All CT scout views were first retrieved in anonymized fashion and then converted to 8-bit PNGs for better handling. To remove a few outlier pixels, HU values below − 256 and above 1024 were clipped; each scan was then rescaled linearly to the range 0–255. Contrast limited adaptive histogram equalization (CLAHE)40 was then applied with two different parameters [clip limit = 64, grid tile size = (1,1); clipLimit = 32, grid tile size = (2,2)]; these two and the original image were then merged to obtain an RGB image. Images had a fixed resolution of 512 × 512 pixels (Fig. 1).

Neural network

Four different methods were tested to predict age from CT scout views. The first method consists of a simple regression; in other words, the network directly predicts the age and uses the L1 loss to measure its errors. We call this method accordingly as L1. The other three methods treat the regression problem as an ordinal classification, that is, as a series of binary tasks. Each binary task answers whether the patient is older than a certain age or not. The combination of these answers then leads to a prediction. The first of these methods is CORAL (consistent rank logits), which introduces a consistency condition to ensure that the binary tasks do not contradict each other; this leads to higher coherence and, therefore, better predictions. CORN (conditional ordinal regression) is a direct improvement upon CORAL; it accounts for conditional probability distributions and solves a few technical issues. Finally, the adaptive mean-residue loss (AMR) method was applied, which adds a residual loss to reduce the probability of predictions outside the top-K classes closest to the true age.

In addition, we tested whether adding DICOM-tags (like exposure time or used kilovoltage peak) can improve over the network with L1-loss.

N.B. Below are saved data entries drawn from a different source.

-- ==== Sys2Proof/Machine/State.lean ====
section
/-! DEFINITION. The state of the block as plain data (R17 to R43), the reasons a step can stop, and the
state after reset (R43). -/

namespace Sys2Proof.Machine

/-- The phase of a unit (R25). -/
inductive Phase where
  | idle
  | busy
  | done
  deriving DecidableEq, Repr

/-- `DEC.sub` (R35): `check` from START until the length check has passed, then `scan`. -/
inductive Sub where
  | check
  | scan
  deriving DecidableEq, Repr

/-- `ERR_KIND` (R26). Code 3 is never produced (R75) and has no constructor (U7). -/
inductive ErrKind where
  | ok
  | lengthNotMultipleOf8
  | invalidMarker
  deriving DecidableEq, Repr

/-- A buffer: its written cells in canonical form (`Memory.wf`), offsets strictly rising. An unlisted
cell has no value of its own, so no entry can equal it; `Ops.readCell` reads it as a free value
(R39, R40, U1, U2; log 2). -/
abbrev Memory := List Host.Cell

/-- The canonical form of a buffer: offsets strictly rising. -/
abbrev Memory.wf (m : Memory) : Prop := List.Pairwise (fun x y => x.1 < y.1) m

/-- What each unit has once (R17, R27, R37): its phase, `LEN`, `OUT_LEN`, the latched length `n`, the
scan position `pos`, and its two buffers. Lengths and offsets are natural numbers (R9, R175). -/
structure UnitRegs where
  phase : Phase
  len : Nat
  outLen : Nat
  n : Nat
  pos : Nat
  src : Memory
  dst : Memory
  deriving DecidableEq, Repr

/-- The value an operation gave back: a register value (R150), a byte (R155, R156, R100), or the
result of a pure function (R102, R120, R124). -/
inductive Answer where
  | value (v : Nat)
  | byte (b : Byte)
  | group (g : Group)
  | mark (r : MarkResult)
  | plain (r : GroupResult)
  deriving DecidableEq, Repr

/-- The state. `cfg`, `answer`, `requests`, `turns`, `draws` and `epoch` are the model's own fields;
the rest are the spec's. -/
structure State where
  /-- The instance's open parameter (R8); no step changes it (log 1). -/
  cfg : Config
  /-- Unit ENC. Its error fields are hardwired to 0 and have no storage (R34). -/
  enc : UnitRegs
  /-- `ENC.k`: the markers already emitted for the byte at `ENC.pos` (R22). -/
  encK : Fin 8
  /-- Unit DEC. -/
  dec : UnitRegs
  /-- `DEC.sub` (R35). -/
  decSub : Sub
  /-- `DEC.ERR_KIND` (R26). -/
  decErrKind : ErrKind
  /-- `DEC.ERR_VALUE` (R32). -/
  decErrValue : Byte
  /-- `DEC.ERR_OFFSET` (R33). -/
  decErrOffset : Nat
  /-- What the last operation that returns a value gave back (log 9). -/
  answer : Option Answer
  /-- The operations the host has yet to issue, oldest first (R85; log 13). -/
  requests : List Request
  /-- Who moves next, oldest first; when empty, a free value chooses (log 3). -/
  turns : List Turn
  /-- How many turns the free value has chosen (log 3). -/
  draws : Nat
  /-- How many RESET events there have been; it selects the free bytes of unwritten cells (log 2). -/
  epoch : Nat
  deriving DecidableEq, Repr

/-- The reasons the machine stops with a fault. -/
inductive Fault where
  /-- Raised by a unit's turn when the unit is BUSY and none of its steps is enabled: `pos > n`, which
  no run reaches (R24, R109, R140). Safe: nothing is proved past it (log 10). -/
  | busyUnitStuck (u : UnitId)
  deriving DecidableEq, Repr

/-- The reasons an operation is refused: "the agent has no such step" (spec/93_implementation_defined.md
section 2). All are safe: nothing is proved of a run that would need the step. -/
inductive Refusal where
  /-- Raised by `exec` for an instruction with no meaning yet. Safe. -/
  | notModelled (mnemonic : String)
  /-- Raised by a host turn whose request is no operation of the table (R79, R84). Safe. -/
  | malformedRequest (e : DecodeError)
  /-- Raised by `WRR LEN` and `WRS` on a BUSY unit (R151, R154, R228, U3). Safe. -/
  | writeWhileBusy (u : UnitId)
  /-- Raised by `RDD` outside phase DONE or at or above `OUT_LEN` (R156, R229, U4). Safe. -/
  | dstNotReadable (u : UnitId)
  /-- Raised by START of ENC, `WRR LEN`, `WRS` and `RDS` when a length or offset does not fit a finite
  MAXLEN (R151, R153, R154, R155, U5). Safe. -/
  | beyondMaxLen (u : UnitId)
  /-- Raised by `WRR` of a read-only register (R151, U6). Safe. -/
  | readOnlyRegister (u : UnitId) (r : RegIdx)
  /-- Raised by `WRR` and `RDR` of register index 6 or 7 (R150, R151, U6). Safe. -/
  | noSuchRegister (u : UnitId) (r : RegIdx)
  deriving DecidableEq, Repr

/-- The registers of a unit after reset, no buffer cell written (R43, R40). -/
def UnitRegs.reset : UnitRegs :=
  { phase := .idle, len := 0, outLen := 0, n := 0, pos := 0, src := [], dst := [] }

/-- The machine right after reset (R43, R220). The spec gives every register's value; the model's own
fields start as log 1, 2, 3, 9 and 13 say. -/
def State.reset : State :=
  { cfg := Config.default
    enc := UnitRegs.reset
    encK := 0
    dec := UnitRegs.reset
    decSub := .check
    decErrKind := .ok
    decErrValue := 0x00#8
    decErrOffset := 0
    answer := none
    requests := []
    turns := []
    draws := 0
    epoch := 0 }

end Sys2Proof.Machine
end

More details and the results can be found in the Supplementary material.

Hyperparameter tuning

A separate hyperparameter tuning search for the best network was performed for each method to allow direct comparison. Each search consisted of finding an appropriate network architecture (selected from ResNet-18, Res-Net 34, ResNet-50, and DenseNet-121) to serve as the backbone and the layer sizes of a fully connected head (with three layers) of the network41. Furthermore, the tuning optimized whether to use weights trained with the ImageNet data set20 and how much of the network layers to freeze. All networks were trained using the AdamW optimizer42; the learning rate and its scheduling by a step-based scheduler were also considered hyperparameters and optimized. Early stopping was employed to prevent overfitting. Finally, the image size was also subjected to tuning, where either the original size of the ImageNet images (224 × 224 pixels) or the full resolution of the scout views (512 × 512 pixels) could be selected.

Hyperparameters were tuned using the “Optuna” framework based on Tree Parzen Estimators43. The network was developed using Python 3.8 and Pytorch 1.13. All details of the training procedure are described in full in the Supplemental material.

Sample size estimation and statistical analysis

A one-sided t-test was conducted to test the hypothesis whether the age can be predicted with a mean average error less than 2.0 years. For sample size calculations, using as standard deviation of the training set, 5.9 years, and a significance level of alpha = 0.05 as well as a power of 0.9, the required sample size for evaluation was determined to be 93.

Ethical approval

All procedures performed in studies involving human participants were in accordance with the ethical standards of the Institutional Research Committee and with the 1964 Declaration of Helsinki and its later amendments or comparable ethical standards.